Let's say we have an RNN model that outputs the probability of a word given context (or no context) trained on a corpus. We can chain the probability of each word in a sequence to get the overall probability of the sentence itself. But, because we are chaining, the probability (or likelihood) of the sentence goes down as it's length increases. This is the same case even if we are using log probabilities.
Is there anyway we could normalize these probabilities? This is an interesting subproblem that I am facing while building a language model.

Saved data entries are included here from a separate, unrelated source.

-- ==== Sys2Proof/Syntax.lean ====
section
/-! DEFINITION. The commands that the block takes: one constructor of `Instr` for each row of spec/opcode_table.json,
with the operands that the command carries from outside (a value written, a frame received, an edge's level, the
samples of a cycle), and the types of those operands. -/

namespace Sys2Proof

/-- Who makes an access to the register space; each is one requester of R11. -/
inductive Requester where
  | pcie
  | spt
  | descriptor
  | debug
  | canopyA
  | canopyB
  | tile (n : Nat)
  deriving DecidableEq, Repr

/-- Where an access goes: an offset of BAR0 or of BAR2 (R452). -/
inductive RegAddr where
  | bar0 (off : BitVec 20)
  | bar2 (off : BitVec 16)
  deriving DecidableEq, Repr

/-- Which command a completion answers, and where it goes (R464, R470). -/
structure CmdRef where
  /-- The command came from a submission queue of this device; otherwise from the root at `srcRoute`. -/
  own : Bool
  srcRoute : Nat
  srcDepth : Nat
  sq : Nat
  tag : Nat
  cq : Nat
  irq : Bool
  track : Bool
  deriving DecidableEq, Repr

/-- A command in descriptor form (R463 to R465), its target tile resolved: the 64 bytes of its first slot and of its
EXT slots. -/
structure Desc where
  ref : CmdRef
  tile : Fin 64
  slot : List Byte
  ext : List (List Byte)
  deriving DecidableEq, Repr

/-- One converter sample of a phase: its tag (R150), its signed code, and its conversion instant in sixths of a ns of
site time. -/
structure Sample where
  tag : Nat
  code : Int
  time : Nat
  deriving DecidableEq, Repr

/-- One gate edge of a stored cycle (R151): index of the first sample at or after it, the state entered, whether it
starts a cycle, and its site time in ns. -/
structure CycleEdge where
  sample : Nat
  state : Nat
  start : Bool
  time : Nat
  deriving DecidableEq, Repr

/-- One stored cycle of a phase (R153): samples and edges in order. -/
structure Cycle where
  samples : List Sample
  edges : List CycleEdge
  deriving DecidableEq, Repr

/-- A frame of a Usfen link (R494, R498). Routes are the 72-bit numbers of R463. -/
structure Frame where
  typ : Nat
  hops : Nat
  dstDepth : Nat
  flood : Bool
  srcDepth : Nat
  lseq : Nat
  dstRoute : Nat
  srcRoute : Nat
  payload : List Byte
  deriving DecidableEq, Repr

/-- A window: window `w` of tile `n` (R323) or house window `h` (R324). -/
inductive WinRef where
  | tile (n : Fin 64) (w : Fin 6)
  | house (h : Fin 8)
  deriving DecidableEq, Repr

/-- The windows of one status register: a tile's (R341) or the house's (R342). -/
inductive WinSet where
  | tile (n : Fin 64)
  | house
  deriving DecidableEq, Repr

/-- A tile of the unit, by the route and depth of its device (R463, R505). -/
structure AxisRef where
  route : Nat
  depth : Nat
  tile : Fin 64
  deriving DecidableEq, Repr

/-- What one rotation step measured (R290): the spare's off and gain, its residual on the calibration sources in codes, and
the shadow pairs of difference d and local slope g. -/
structure Rotation where
  off : Int
  gain : Nat
  residual : Nat
  shadow : List (Int × Int)
  deriving DecidableEq, Repr

/-- What discovery reads of a serial NOR (R643, JESD216): log2 of its density in bytes; the address-bytes field, 0 for 3 bytes
only, 1 for 3 or 4, 2 for 4 only; instruction and mode-and-wait clocks of the 1-1-4 and 1-4-4 reads; the 4-byte address
instructions of the three widths. -/
structure Sfdp where
  log2 : Nat
  addrBytes : Fin 3
  quad : Option (Nat × Nat)
  quadAddr : Option (Nat × Nat)
  four : Option (Nat × Nat × Nat)
  deriving DecidableEq, Repr
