/-- Canopy beside its registers and cores (R539 to R587). -/
structure Canopy where
  /-- Safety-table words that differ from 0, by index (R553). -/
  safety : List (Nat × Word)
  /-- Site time of the first breaching scan of a run of breaches, per tile, and the cause of the latest scan (R554, R556). -/
  breachAt : Vector (Option Nat) 64
  latest : Vector Nat 64
  /-- Site time of each core's last SCAN_KICK (R548). -/
  kickAt : Vector Nat 2
  /-- Site time of each core's last scan tick, of the last governor round and comparator self-test (R542, R547), and since when each
  core stands halted (R565). -/
  scanAt : Vector (Option Nat) 2
  roundAt : Option Nat
  testAt : Option Nat
  haltAt : Vector Nat 2
  /-- Site time of the last CANOPY_KICK (R554). -/
  hostKick : Nat
  /-- Tiles of the release ticket in force, as a mask (R553, R556). -/
  ticket : Nat
  /-- Tiles of core 1 from the next Dawn (R549), as a mask, when a command has set them. -/
  ownNext : Option Nat
  slots : Vector KeySlot 8
  /-- Lockout state (R579): failures, times locked out, end of the lockout in force. -/
  fails : Nat
  lockouts : Nat
  lockedUntil : Option Nat
  deriving DecidableEq, Repr

/-- A decision that waits for a pending step because it needs a SCALE_REQ, START or GROUP_CMD frame (R531). -/
inductive StepWait where
  | scale (slot : Nat)
  | start (slot epoch seq : Nat)
  | cmd (slot cmd : Nat) (target : Int) (accStop jerkStop : Nat) (ref : Option CmdRef)
  deriving DecidableEq, Repr

/-- A SYNC being answered (R525). -/
structure SyncRx where
  seq : Nat
  t1 : Option Nat
  t2 : Nat
  t3 : Nat
  epoch : Nat
  saturated : Bool
  /-- The sender is LOCKED or the master. -/
  locked : Bool
  deriving DecidableEq, Repr

/-- Site time beside its registers (R520 to R532). -/
structure Clock where
  /-- Fraction of a ns accumulated by the rate, 10^-9 ns. -/
  acc : Int
  /-- Remainder of a slew, 10^-9 ns. -/
  slew : Int
  /-- The pending step is an EPOCH_RESET; who waits for it. -/
  stepReset : Bool
  stepRef : Option CmdRef
  /-- A PPS correction that waits for the pending step (R538). -/
  ppsLater : Option Int
  /-- Site time of the last accepted PPS_IN edge. -/
  ppsAt : Option Nat
  /-- TIME_SET commands with at_pps: command, value, site time of arrival. -/
  setting : List (CmdRef × Nat × Nat)
  /-- Consecutive offsets within ±50 ns (R526). -/
  good : Nat
  /-- Site time of the last SYNC. -/
  syncAt : Nat
  /-- Site time of this device's last SYNC (R525). -/
  sentAt : Option Nat
  sync : Option SyncRx
  /-- Sequence number of the next SYNC sent. -/
  seq : Nat
  /-- Site time of a wake that bars energising, and corrections are taken only from locked senders (R532). -/
  woke : Option Nat
  picky : Bool
  waits : List StepWait
  deriving DecidableEq, Repr

/-- The whole device. -/
structure State where
  /-- Registers by BAR0 offset, rising, none equal to its reset value. -/
  regs : List (Nat × Word)
  /-- On-chip SRAMs and stores by address (Machine/Ops.lean gives the map), canonical. -/
  mem : List Host.Cell
  /-- Host memory as the device has written it, canonical. -/
  host : List Host.Cell
  /-- Read shadows of R11: low offset, owner, captured high word. -/
  shadows : List (Nat × Requester × Word)
  /-- Write holds of R11: low offset, owner, held low word. -/
  holds : List (Nat × Requester × Word)
  /-- Site time, ns (R520). -/
  now : Nat
  tiles : Vector Tile 64
  groups : Vector (Option GroupSlot) 16
  hamper : Hamper
  usfen : Usfen
  /-- The model's own counter of free values used (notes/assumptions/3.md). -/
  freeCtr : Nat
  /-- The word that the last read of the register space returned to its requester. -/
  readData : Nat
  /-- Site times since which the filtered levels of the trip pins have been inactive (R272). -/
  pinFrom : Vector Nat 16
  /-- Filtered levels of the trip pins (R268). -/
  pinHigh : Vector Bool 16
  /-- Site time of each house window's last WINDOW event. -/
  hwinEvent : Vector (Option Nat) 8
  /-- Site time of each house window's last change of a threshold code, until it acts on the comparison with it (R329). -/
  hwinThrAt : Vector (Option Nat) 8
  /-- Each house window's input as its comparators last saw it, in sixteenths of a code (R324, R326). -/
  hwinLevel : Vector Int 8
  /-- Hiker cores: tiles 0 to 63, Canopy core A or core 0 (64), Canopy core 1 in split mode (65). -/
  cores : Vector Core 66
  ps : Store
  /-- The house converter (R320); its slices stand third. -/
  house : Adc
  /-- The house alarm is armed (R321). -/
  houseArmed : Bool
  /-- The armed site-trigger: its time and the epoch at its arming (R312). -/
  siteTrig : Option (Nat × Nat)
  feeds : Vector Feed 16
  emus : Vector Emu 8
  sfe : Sfe
  lookout : Lookout
  canopy : Canopy
  clock : Clock
  spcs : Vector Spc 4
  spt : Spt
  tap : Tap
  /-- PCIE_PERST_N holds the PCIe block in reset (R706). -/
  perst : Bool
  /-- The level of PPS_OUT (R524). -/
  ppsOut : Bool
  /-- The commands that wait, first in first out. -/
  pending : List Instr
  deriving DecidableEq, Repr

/-- A slice right after reset. Log: DESIGN CHOICE notes/assumptions/107.md. -/
def Slice.reset : Slice := { off := 0, gain := 0x8000, trim := 0, bad := 0 }

/-- A converter of `k` slices right after reset: the last is the spare (R303). -/
def Conv.reset (k : Nat) : Conv := { slices := List.replicate k Slice.reset, pos := List.range (k - 1), next := 0, rotAt := 0 }

/-- The converters of a tile right after reset. -/
def Adc.reset : Adc :=
  { conv := #v[Conv.reset 5, Conv.reset 5, Conv.reset 3], div := 0, run := none, waiting := none, due := [], vmAt := 0, count := 0, wave := [],
    waveAt := 0, fellBack := none }

/-- A phase's regulator right after reset. -/
def Chop.reset : Chop :=
  { dir := 1, since := 0, fromOn := false, above := false, below := false, lastEdge := 0,
    cycleAt := none, tOn := 0, tFast := 0, lastCycle := none, integ := 0, duty := 0, wantDuty := false,
    unregAt := none, offWritten := none, spoiled := false, partAt := 0, seen := false, cycleBad := false, cycleDue := false,
    storing := true, skip := 0, lastLen := none, rate60 := false, ratePrev := false }

/-- A tile right after reset. Log: DESIGN CHOICE notes/assumptions/1.md. -/
def Tile.reset : Tile where
  plan := { p := 0, v := 0, a := 0, path := 0, j := 0, am := 0, vm := 0, exec := none, held := none, retry := false,
            headRepl := none, lastTarget := none, lastGroupEnd := none, condMet := false, posWrite := none,
            wrapWrite := none, savedCap := none,
            handover := false, discard := [], groupRun := none, groupRan := [], lastGroup := none, slots := [], ran := none, endInt := 0, startedOn := none,
            stoppedOn := none, placed := (0, 0), replaced := none }
  evts := Vector.replicate 8 { side := none, rose := none, fell := none }
  cur := { ramped := 0, energising := false, deenergising := false, belowLoA := false, belowLoB := false,
           keep := false, stood := false, parked := false, energisedAt := 0, enteredAt := 0, emptyAt := 0, thawedAt := 0,
           rampedOn := none, heldAt := none, savedCurCap := none }
  lull := { fromMoving := false, confHeld := false, alarmCause := 0, brakeArmed := false, wakePending := false }
  shape := []
  chop := Vector.replicate 2 Chop.reset
  legs := { deadHl := 0x064, deadLh := 0x064, minPulse := 0x08, period := 0x1F40, phase := 0, rule := 0x1F40, start := none,
            wroteAt := none, live := 0, want := 0, cmp := 0, offAt := Vector.replicate 8 0, onAt := Vector.replicate 8 0, refresh := 0, both := 0, blockAt := Vector.replicate 4 none, pre := 0, tripFrom := Vector.replicate 2 0,
            clocksRun := Vector.replicate 2 true, clockFrom := Vector.replicate 2 0, winEvent := Vector.replicate 6 none,
            thrAt := Vector.replicate 6 none, winLevel := #v[32768, 32768, 8192, 8192, 8192, 8192] }
  sd := { score := Vector.replicate 64 0, vrot := 0, lastAt := none, fitAt := 0, lowAt := 0, im := Vector.replicate 2 0, rEst := 0, tW := 0,
          drift := 0, since := 16, candidates := 0, lowArmed := true, driftArmed := true, tempOut := false, snap := 0,
          stallDue := false, walk := none }
  force := { prof := [], refRun := none, sums := [], decided := false, ceilHeld := false, warnCeil := none,
             blindCeil := none, assessedAt := 0, due := false, acted := false, groupAct := none, restedAt := 0, capArmed := true, capKept := false, retract := [], retractDue := [], froze := false, refFailed := false,
             window := [], above := 0, updated := 0, segStore := [], adapted := false, committed := 0, pushAt := none }
  adc := Adc.reset

/-- A link port right after reset (R490, R496). Log: DESIGN CHOICE notes/assumptions/1.md. -/
def Port.reset : Port :=
  { aligned := false, hello := none, wasUp := false, txNext := (1, 1), unackedCmd := [], unackedBulk := [],
    waitCmd := [], waitBulk := [], usedCmd := 0, usedBulk := 0, creditCmd := 0, creditBulk := 0, rxCmd := 0,
    rxBulk := 0, nakCmd := false, nakBulk := false, freedCmd := 0, freedBulk := 0, given := [],
    sleepAt := none, parked := false, helloAt := none, heardAt := 0, lostAt := 0, ackedAt := 0, faultAt := 0, ddmAt := none,
    nominal := 0, options := 0 }

/-- A Hiker core right after reset (R394, R425). Log: DESIGN CHOICE notes/assumptions/1.md, notes/assumptions/2.md. -/
def Core.reset : Core :=
  { g := Vector.replicate 16 0, pc := 0, status := 0x40000000, estatus := 0x40000000, epc := 0, ecause := 0,
    ebadaddr := 0, vbase := 0, loops := Vector.replicate 2 { ls := 0, le := 0, lc := 0 }, kscr := Vector.replicate 2 0,
    delay := none, shadow := false, lock := none, waiting := false, deferred := none, stepping := false,
    stopped := false, keeperSize := 0, wasState := 0, loadSrc := 0, seg := Vector.replicate 8 0, place := 0, alarm := 0,
    armed := false, events := Vector.replicate 4 0, inBox := Vector.replicate 4 0, outBox := Vector.replicate 4 0,
    outRefused := false, irqPend := 0, irqEn := 0, fetchBuf := [], dcache := [], stale := [], stores := [] }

I have a corpus of 9 million sentences of whose lengths vary from 2-30. But all of the sentences are valid ones and I am using these as the corpus to train the LM.
Now, I am taking a subset of data and making changes to it like shuffling or cutting the sentence into half, prepending or appending a random word and so on. This is to create a "fake sentence" that need not be valid. What I would like to do is get a threshold of some sort over the likelihood of all the valid sentences and then when I use the RNN to compute probability of the fake sentence, it should be fairly smaller or different form the calculated threshold.
tldr; sentences like
"the cat sat on the red mat"
"the cat sat on a mat"
"a cat sat on the red mat with brown coffee stains"
should all have a comparable probability/score/metric while sentences like
"cat cat mat on the brown red sat is"
"not mat in door on cat"
have a lower score.